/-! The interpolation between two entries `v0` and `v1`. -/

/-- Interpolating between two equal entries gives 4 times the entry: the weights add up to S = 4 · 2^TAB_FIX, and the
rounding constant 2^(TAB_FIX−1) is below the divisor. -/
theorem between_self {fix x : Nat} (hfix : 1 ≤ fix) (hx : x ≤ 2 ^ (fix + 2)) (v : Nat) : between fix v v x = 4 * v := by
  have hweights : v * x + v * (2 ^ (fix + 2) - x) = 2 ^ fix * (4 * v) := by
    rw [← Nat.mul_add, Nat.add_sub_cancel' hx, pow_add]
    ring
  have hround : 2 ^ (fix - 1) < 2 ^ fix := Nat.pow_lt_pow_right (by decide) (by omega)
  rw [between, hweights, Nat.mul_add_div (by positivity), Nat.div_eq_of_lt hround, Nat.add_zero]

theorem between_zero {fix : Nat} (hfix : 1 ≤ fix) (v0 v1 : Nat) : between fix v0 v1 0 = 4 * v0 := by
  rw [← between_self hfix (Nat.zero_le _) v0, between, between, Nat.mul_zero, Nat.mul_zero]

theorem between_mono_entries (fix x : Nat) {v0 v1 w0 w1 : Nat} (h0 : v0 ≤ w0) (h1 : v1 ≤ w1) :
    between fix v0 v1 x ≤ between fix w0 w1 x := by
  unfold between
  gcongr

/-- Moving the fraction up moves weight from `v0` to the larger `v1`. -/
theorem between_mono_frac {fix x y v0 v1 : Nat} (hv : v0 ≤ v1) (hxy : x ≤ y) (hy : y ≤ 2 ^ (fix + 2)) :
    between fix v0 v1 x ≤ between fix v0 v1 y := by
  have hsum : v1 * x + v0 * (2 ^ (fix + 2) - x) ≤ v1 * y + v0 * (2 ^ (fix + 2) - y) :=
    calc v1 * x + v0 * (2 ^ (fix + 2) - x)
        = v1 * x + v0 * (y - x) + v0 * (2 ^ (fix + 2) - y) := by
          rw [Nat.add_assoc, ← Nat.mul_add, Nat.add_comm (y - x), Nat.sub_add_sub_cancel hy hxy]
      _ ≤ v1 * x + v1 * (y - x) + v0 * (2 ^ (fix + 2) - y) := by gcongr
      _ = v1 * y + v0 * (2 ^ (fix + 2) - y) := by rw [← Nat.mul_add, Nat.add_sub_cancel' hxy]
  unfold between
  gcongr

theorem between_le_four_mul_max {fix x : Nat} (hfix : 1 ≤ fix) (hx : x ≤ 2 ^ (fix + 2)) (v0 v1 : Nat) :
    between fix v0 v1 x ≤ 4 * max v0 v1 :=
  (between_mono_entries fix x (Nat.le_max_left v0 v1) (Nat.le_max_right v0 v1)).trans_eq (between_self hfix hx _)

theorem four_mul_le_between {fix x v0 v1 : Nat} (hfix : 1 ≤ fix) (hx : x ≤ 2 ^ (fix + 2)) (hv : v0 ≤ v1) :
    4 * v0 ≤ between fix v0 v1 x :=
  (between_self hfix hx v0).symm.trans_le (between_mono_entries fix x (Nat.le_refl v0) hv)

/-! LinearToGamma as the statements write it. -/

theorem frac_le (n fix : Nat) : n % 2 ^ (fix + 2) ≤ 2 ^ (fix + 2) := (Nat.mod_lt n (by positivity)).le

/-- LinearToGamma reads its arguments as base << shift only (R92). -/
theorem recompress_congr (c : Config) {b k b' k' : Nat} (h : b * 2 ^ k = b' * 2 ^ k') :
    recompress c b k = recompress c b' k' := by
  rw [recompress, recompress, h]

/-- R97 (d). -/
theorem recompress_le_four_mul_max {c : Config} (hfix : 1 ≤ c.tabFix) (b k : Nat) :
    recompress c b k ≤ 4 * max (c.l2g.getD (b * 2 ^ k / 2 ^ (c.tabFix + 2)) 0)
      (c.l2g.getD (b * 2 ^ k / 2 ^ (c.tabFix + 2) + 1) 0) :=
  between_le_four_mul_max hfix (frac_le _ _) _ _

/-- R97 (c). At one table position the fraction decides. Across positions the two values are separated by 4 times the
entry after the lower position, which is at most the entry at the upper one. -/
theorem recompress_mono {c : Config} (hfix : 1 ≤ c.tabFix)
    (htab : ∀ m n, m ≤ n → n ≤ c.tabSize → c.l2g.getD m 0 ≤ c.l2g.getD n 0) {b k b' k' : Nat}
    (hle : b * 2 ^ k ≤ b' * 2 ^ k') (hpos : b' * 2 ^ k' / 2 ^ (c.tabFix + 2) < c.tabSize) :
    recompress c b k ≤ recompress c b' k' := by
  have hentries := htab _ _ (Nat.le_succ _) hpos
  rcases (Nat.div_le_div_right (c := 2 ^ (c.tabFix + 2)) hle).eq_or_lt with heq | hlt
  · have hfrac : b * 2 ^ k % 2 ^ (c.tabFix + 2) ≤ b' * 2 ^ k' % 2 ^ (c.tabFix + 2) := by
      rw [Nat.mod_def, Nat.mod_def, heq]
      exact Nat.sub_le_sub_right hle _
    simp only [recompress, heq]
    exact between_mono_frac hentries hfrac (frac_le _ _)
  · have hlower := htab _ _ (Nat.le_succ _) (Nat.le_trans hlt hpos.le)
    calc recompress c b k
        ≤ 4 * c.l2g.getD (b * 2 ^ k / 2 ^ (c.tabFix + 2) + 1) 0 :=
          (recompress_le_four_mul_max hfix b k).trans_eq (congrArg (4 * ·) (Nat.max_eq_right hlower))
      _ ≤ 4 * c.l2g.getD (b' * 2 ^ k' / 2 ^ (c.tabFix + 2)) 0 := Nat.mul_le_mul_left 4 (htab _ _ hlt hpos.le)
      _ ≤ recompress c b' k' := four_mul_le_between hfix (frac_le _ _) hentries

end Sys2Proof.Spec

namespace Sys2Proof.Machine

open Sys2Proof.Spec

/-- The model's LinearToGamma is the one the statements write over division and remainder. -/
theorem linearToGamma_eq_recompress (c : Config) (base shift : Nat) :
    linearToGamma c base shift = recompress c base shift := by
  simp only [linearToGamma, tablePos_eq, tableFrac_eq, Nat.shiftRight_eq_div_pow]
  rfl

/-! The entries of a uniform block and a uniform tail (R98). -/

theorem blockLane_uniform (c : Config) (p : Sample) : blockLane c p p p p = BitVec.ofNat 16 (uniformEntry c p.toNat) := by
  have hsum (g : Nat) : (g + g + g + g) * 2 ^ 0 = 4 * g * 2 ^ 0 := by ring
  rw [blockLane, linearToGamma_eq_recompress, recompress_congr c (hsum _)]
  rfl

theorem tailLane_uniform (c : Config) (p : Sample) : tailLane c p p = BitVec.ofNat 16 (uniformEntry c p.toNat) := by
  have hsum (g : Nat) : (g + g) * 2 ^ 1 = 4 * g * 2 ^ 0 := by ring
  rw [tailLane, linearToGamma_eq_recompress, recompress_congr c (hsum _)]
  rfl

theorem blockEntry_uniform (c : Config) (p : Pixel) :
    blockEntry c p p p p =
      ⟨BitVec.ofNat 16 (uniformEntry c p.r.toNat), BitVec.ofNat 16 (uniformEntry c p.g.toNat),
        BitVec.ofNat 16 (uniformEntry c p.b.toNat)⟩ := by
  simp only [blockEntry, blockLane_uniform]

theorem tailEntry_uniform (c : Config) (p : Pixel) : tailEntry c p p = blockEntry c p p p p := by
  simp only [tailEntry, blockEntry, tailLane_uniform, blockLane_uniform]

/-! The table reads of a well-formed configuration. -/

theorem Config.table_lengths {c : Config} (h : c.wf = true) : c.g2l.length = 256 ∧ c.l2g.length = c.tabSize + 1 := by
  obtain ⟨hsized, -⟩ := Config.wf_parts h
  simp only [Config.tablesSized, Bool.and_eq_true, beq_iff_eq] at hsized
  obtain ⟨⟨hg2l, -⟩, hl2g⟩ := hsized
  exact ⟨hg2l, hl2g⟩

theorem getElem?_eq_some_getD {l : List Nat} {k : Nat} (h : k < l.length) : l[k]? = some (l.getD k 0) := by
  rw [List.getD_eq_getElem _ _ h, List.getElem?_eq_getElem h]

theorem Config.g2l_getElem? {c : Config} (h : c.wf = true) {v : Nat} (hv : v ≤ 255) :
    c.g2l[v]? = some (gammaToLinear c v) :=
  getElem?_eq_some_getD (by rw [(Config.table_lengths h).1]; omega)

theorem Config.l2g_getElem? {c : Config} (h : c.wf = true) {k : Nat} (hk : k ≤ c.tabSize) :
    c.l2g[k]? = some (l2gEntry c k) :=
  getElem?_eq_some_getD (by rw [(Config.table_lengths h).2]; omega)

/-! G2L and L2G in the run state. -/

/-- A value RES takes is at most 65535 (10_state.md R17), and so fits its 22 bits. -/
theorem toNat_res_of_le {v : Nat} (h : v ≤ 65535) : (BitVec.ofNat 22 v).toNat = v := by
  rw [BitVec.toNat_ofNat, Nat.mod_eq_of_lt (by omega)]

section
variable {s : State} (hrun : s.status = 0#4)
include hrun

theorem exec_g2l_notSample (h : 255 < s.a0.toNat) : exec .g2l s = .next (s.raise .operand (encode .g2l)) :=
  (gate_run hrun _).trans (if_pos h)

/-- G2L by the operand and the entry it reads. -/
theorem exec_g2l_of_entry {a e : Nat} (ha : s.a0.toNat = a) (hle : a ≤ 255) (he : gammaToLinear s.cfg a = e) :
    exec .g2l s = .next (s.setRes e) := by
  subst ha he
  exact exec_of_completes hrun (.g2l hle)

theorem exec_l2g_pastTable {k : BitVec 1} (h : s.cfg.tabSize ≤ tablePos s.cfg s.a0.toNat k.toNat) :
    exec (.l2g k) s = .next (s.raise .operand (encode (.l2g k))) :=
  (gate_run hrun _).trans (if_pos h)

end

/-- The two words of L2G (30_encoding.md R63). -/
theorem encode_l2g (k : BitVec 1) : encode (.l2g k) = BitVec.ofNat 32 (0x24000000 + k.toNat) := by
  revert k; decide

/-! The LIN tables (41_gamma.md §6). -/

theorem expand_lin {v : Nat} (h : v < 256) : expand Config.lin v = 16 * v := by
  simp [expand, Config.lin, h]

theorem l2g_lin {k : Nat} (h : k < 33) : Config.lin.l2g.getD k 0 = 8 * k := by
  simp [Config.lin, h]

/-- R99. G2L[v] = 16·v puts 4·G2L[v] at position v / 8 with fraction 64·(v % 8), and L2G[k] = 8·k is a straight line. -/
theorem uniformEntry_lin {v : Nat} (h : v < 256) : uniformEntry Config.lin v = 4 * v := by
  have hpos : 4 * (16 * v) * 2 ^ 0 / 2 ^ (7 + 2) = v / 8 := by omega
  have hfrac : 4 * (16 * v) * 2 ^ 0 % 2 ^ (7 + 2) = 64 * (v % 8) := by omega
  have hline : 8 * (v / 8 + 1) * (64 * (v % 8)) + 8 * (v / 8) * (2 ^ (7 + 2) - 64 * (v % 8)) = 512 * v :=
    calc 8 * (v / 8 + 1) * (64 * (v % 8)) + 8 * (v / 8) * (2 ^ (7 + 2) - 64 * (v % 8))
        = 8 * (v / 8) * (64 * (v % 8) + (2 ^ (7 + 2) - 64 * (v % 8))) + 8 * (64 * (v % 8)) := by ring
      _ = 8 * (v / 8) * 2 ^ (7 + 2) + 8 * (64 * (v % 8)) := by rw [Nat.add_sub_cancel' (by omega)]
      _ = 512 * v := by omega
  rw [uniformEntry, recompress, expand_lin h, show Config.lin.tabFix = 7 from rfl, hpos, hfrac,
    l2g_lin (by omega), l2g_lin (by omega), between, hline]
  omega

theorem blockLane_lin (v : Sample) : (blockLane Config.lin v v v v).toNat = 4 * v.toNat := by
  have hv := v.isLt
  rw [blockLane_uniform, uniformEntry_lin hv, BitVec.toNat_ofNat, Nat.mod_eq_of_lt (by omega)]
=-=-=-=-=
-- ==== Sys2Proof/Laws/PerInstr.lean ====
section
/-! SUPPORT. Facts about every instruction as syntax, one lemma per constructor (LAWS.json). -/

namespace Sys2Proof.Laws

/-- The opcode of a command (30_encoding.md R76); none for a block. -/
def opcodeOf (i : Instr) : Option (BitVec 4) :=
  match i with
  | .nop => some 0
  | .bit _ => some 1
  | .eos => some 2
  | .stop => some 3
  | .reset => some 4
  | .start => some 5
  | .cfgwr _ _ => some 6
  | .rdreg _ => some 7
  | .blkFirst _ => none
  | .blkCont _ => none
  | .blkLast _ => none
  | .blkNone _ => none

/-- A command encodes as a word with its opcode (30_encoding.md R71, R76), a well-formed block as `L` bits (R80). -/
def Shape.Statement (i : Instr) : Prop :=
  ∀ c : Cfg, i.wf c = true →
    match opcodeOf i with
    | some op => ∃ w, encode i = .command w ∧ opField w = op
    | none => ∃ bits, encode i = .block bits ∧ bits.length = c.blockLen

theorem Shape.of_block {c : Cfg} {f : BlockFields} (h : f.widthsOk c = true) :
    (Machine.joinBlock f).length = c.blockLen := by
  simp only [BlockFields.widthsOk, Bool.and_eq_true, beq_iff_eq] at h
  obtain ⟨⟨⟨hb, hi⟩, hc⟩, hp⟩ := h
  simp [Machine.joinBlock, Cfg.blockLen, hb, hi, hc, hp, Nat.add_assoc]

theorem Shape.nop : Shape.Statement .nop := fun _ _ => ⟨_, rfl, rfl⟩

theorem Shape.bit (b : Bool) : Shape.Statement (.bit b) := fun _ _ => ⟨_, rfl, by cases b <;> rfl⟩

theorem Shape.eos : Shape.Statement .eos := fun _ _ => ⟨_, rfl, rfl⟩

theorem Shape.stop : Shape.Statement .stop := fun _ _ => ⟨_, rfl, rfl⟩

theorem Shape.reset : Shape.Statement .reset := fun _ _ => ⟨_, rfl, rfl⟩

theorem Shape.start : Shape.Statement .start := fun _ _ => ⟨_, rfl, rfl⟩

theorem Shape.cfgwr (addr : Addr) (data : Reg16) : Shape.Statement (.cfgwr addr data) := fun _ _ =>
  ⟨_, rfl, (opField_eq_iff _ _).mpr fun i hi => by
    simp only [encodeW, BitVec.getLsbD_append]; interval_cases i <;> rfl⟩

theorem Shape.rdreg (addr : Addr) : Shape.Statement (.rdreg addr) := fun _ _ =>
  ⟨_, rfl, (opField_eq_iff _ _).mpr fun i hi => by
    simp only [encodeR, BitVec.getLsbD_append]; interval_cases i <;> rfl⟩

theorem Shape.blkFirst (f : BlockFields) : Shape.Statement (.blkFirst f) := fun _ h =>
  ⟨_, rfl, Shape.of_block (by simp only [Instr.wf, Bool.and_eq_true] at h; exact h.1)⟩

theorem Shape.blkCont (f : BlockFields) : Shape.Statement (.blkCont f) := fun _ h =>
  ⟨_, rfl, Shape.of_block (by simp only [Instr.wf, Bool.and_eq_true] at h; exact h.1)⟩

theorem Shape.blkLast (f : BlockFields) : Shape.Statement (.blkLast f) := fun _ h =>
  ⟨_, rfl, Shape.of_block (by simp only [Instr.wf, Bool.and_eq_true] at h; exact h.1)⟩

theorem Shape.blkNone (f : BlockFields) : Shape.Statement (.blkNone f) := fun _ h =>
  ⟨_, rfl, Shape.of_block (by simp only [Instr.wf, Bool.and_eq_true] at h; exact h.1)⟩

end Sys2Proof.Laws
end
=-=-=-=-=
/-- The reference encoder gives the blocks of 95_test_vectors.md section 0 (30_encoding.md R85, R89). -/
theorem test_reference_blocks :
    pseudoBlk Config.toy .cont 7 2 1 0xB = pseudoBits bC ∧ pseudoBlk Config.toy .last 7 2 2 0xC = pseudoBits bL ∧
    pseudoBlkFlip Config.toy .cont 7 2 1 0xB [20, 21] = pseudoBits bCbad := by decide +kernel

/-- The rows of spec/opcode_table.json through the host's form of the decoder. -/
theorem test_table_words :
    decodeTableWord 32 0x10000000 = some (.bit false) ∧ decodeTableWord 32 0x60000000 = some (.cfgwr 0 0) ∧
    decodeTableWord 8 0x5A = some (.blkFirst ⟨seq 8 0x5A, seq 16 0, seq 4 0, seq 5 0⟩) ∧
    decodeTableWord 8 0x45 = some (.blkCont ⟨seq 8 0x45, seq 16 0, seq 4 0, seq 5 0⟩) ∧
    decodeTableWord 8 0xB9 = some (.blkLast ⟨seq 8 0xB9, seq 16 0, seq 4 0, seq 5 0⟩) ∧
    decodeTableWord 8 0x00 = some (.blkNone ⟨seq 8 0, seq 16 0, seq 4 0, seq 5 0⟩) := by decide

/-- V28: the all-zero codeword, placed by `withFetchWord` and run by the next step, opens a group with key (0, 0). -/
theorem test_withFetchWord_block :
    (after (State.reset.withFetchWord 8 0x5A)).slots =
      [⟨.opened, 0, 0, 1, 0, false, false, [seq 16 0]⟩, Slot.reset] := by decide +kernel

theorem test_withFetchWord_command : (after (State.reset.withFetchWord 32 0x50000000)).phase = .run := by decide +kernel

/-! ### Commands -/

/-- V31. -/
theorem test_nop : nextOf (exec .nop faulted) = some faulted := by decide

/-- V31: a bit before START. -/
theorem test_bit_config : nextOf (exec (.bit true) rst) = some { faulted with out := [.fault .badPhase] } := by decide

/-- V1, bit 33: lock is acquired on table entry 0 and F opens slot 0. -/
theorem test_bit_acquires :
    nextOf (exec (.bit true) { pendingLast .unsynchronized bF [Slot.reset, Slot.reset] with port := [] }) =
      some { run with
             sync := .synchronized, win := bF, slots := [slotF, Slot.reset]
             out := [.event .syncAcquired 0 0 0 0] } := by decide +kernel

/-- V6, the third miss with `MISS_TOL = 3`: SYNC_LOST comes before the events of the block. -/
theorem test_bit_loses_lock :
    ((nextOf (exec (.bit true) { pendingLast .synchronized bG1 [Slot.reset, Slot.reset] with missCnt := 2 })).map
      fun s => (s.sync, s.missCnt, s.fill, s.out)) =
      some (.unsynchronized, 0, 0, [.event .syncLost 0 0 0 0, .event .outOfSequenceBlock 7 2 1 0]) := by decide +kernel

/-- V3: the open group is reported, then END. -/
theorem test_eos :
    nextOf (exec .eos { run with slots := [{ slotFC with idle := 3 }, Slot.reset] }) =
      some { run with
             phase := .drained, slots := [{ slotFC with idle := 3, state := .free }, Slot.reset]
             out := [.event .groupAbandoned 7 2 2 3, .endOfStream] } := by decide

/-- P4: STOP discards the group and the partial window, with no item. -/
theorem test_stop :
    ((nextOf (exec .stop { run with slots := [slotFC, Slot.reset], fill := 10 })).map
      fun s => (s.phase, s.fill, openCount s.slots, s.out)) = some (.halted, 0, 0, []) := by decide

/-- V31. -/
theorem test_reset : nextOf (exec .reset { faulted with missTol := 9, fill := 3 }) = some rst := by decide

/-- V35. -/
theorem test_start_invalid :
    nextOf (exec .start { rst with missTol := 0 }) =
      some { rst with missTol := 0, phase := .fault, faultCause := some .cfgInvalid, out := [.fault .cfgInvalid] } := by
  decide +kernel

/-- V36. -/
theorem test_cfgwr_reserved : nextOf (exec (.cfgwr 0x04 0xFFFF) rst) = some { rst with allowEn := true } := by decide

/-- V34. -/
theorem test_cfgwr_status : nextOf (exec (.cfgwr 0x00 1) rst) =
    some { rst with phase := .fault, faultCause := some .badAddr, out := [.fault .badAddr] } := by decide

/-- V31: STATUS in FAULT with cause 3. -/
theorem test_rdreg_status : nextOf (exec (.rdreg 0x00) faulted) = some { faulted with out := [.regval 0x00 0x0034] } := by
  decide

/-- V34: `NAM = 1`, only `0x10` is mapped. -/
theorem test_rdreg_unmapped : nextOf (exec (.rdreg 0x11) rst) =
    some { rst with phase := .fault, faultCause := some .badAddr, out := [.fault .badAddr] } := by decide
=-=-=-=-=
Look above for the line holding "have hpos : 4" and the line holding "have hline : 8". Retype both, and every line between them, word for word and nothing else.

  have hpos : 4 * (16 * v) * 2 ^ 0 / 2 ^ (7 + 2) = v / 8 := by omega
  have hfrac : 4 * (16 * v) * 2 ^ 0 % 2 ^ (7 + 2) = 64 * (v % 8) := by omega
  have hline : 8 * (v / 8 + 1) * (64 * (v % 8)) + 8 * (v / 8) * (2 ^ (7 + 2) - 64 * (v % 8)) = 512 * v :=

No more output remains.